I ran after him, as silently as I could, and sent a prayer to whatever gods that might still be watching over the prince that no one would hear us.

I caught up to him as the passage made a crooked turn to the left, just before it emerged into the palace. He turned as if to shake me off, then stopped at the soft murmur of voices from up ahead. I didn’t put my hand back over his mouth, nor did I wrest him away from the wall and carry him bodily back to the stables, which was what I longed to do. Instead, I held tightly to his arm just above the elbow and listened.

“Maidar has already roused his men,” said a man with a strong, harsh voice like wood being chopped. “Do you really believe there’s any point bringing yours as well?”

“I believe in not taking chances,” said another man. His voice was familiar to me, since I’d heard him issuing orders to his servants from the high table all night. It was Lord Temur, of the western prefecture.

“Come,” said the first man, “do you truly think it will be all that difficult? There was a time when you couldn’t say it, may the Emperor’s spirit rest peacefully, but the prince is weak. It’s like sending wolves in after a lamb.”

My lord let out a startled breath, and I tightened my hold on his arm. I wished that I could have protected him in some better way. If only I could tighten a hold around his chest to keep it from bursting at the knowledge.

“He was clever enough to conspire against his brother,” Lord Temur pointed out. He’d sat next to my lord at dinner, and I’d done nothing. The knowledge was nearly unbearable. I had my sword with me—earlier, I’d thought to carry Mamoru away with me, and would never have left without some means to protect him. I could have done something, and I wanted to, but for my lord’s sake, I held back.

The other man laughed—a quiet, shriveling sound. “You don’t believe him capable of something like that, do you? No. I think the Emperor has his reasons, and we merely abide by them.”

I felt a tugging at my sleeve in the dark. Mamoru had wrapped his fingers tight around the fabric, and was holding on with all his strength, as if he feared he might faint otherwise. I grasped his shoulder with the hand I’d left free. Sometimes even the strongest of lords needed help to stay on their feet.

“Yet,” there was hesitation in Lord Temur’s voice, even if it was slight, “of all the men who believed this change in power might affect them poorly, I never believed it would be the younger prince on whom the Emperor would turn his sights first.”

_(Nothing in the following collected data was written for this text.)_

-- ==== Sys2Proof/Tests/Slice0.lean ====
section
/-! SUPPORT. Tests: terms that the well-formedness check refuses, the spec's worked examples on small states, and for every
obligation with hypotheses a witness that meets them clause by clause. Expected values are those of the spec's text. -/

set_option Elab.async false

namespace Sys2Proof.Tests

open Sys2Proof Sys2Proof.Machine R

/-! States that the witnesses and tests start from -/

/-- The state after reset with the listed fields set. -/
def ws (l : List (Fld × Nat)) : State := l.foldl (fun s p => wr p.1 p.2 s) State.reset
/-- All islands on. -/
def isl : Fld × Nat := (PWR_ISLSTAT, 0x1FFFFF)
/-- Islands on and out of reset, and session 0, the host's own, owns the module with maker role. -/
def own : List (Fld × Nat) :=
  [isl, (HBR_SESS_OPEN 0, 1), (HBR_SESS_ROLE 0, 3), (HBR_OWNER_VALID, 1), (HBR_OWNER_SESSION, 0)]
/-- A command of session 0. -/
def ref0 : CmdRef := ⟨0, 0, 1, false⟩
/-- The solver runs at the end of page 0, with four planes of every space. -/
def run0 : List (Fld × Nat) :=
  [isl, (LSV_STATUS_RUNNING, 1), (LSV_STATUS_CTX, 0), (LSV_STATUS_PC, 1023), (IMG_SIZE0_IPL, 4), (IMG_SIZE0_QPL, 4), (IMG_SIZE1_MPL, 4),
   (IMG_SIZE1_EPL, 4), (IMG_SIZE2_WPL, 4), (IMG_SIZE2_TPL, 4), (IMG_SIZE2_CPL, 4)]
/-- The same in template context. -/
def runT : List (Fld × Nat) := run0 ++ [(LSV_STATUS_CTX, 1)]
/-- A solver in scalar context, and one in a template with lanes 1 and 63. -/
def sol0 : Solver := ⟨0x5, 7, [.b 3], none⟩
def solT : Solver :=
  ⟨0x8000000000000005, 3, [.r 4 true], some ⟨0, 0x8000000000000002, [(0, 2), (1, 2), (0, 2), (0, 2), (0, 2), (0, 2), (1, 2), (0, 0)]⟩⟩
/-- A NOP descriptor, and completions of it in sessions 0 and 7. -/
def desc0 : Desc := ⟨true, false, false, 1, 0, 0, 0, 0, 0, 0, 0⟩
def cpl0 : Completion := ⟨ref0, 1, 0, 0, false, 0, 0, 0, 0, []⟩
def cpl7 : Completion := ⟨⟨7, 0, 1, true⟩, 1, 0, 0, false, 0, 0, 0, 0, []⟩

There was a silence from within the palace, and I wished dearly to be able to see what was happening. Then the other man spoke.

“Who can fathom the will of emperors?”

My lord turned to me, his face hidden in the close shadows of the passage. When he’d been younger, I had always known what my lord was thinking simply by the expression on his face. As he grew older, and the necessity to hide his thoughts became unavoidable, I had developed other ways of knowing: from the tilt of his head or the way he held his shoulders. I had always known what my lord was thinking, even before he told me.

Standing with him in the dark, still robed for sleep and with his hair loose, the braids scattered, I felt only an overwhelming sense of loss radiating around the pair of us.

I didn’t know what Mamoru was thinking. Without the experience, I couldn’t.

Once again, no sound issued from the palace, no footsteps approaching or receding to alert us to the presence of the lords who’d spoken. If I dared, I would have offered some words of comfort to my lord, but the walls in the palace were thin for a reason. It was then that Mamoru released my sleeve and turned back the way we’d come—back toward the stables.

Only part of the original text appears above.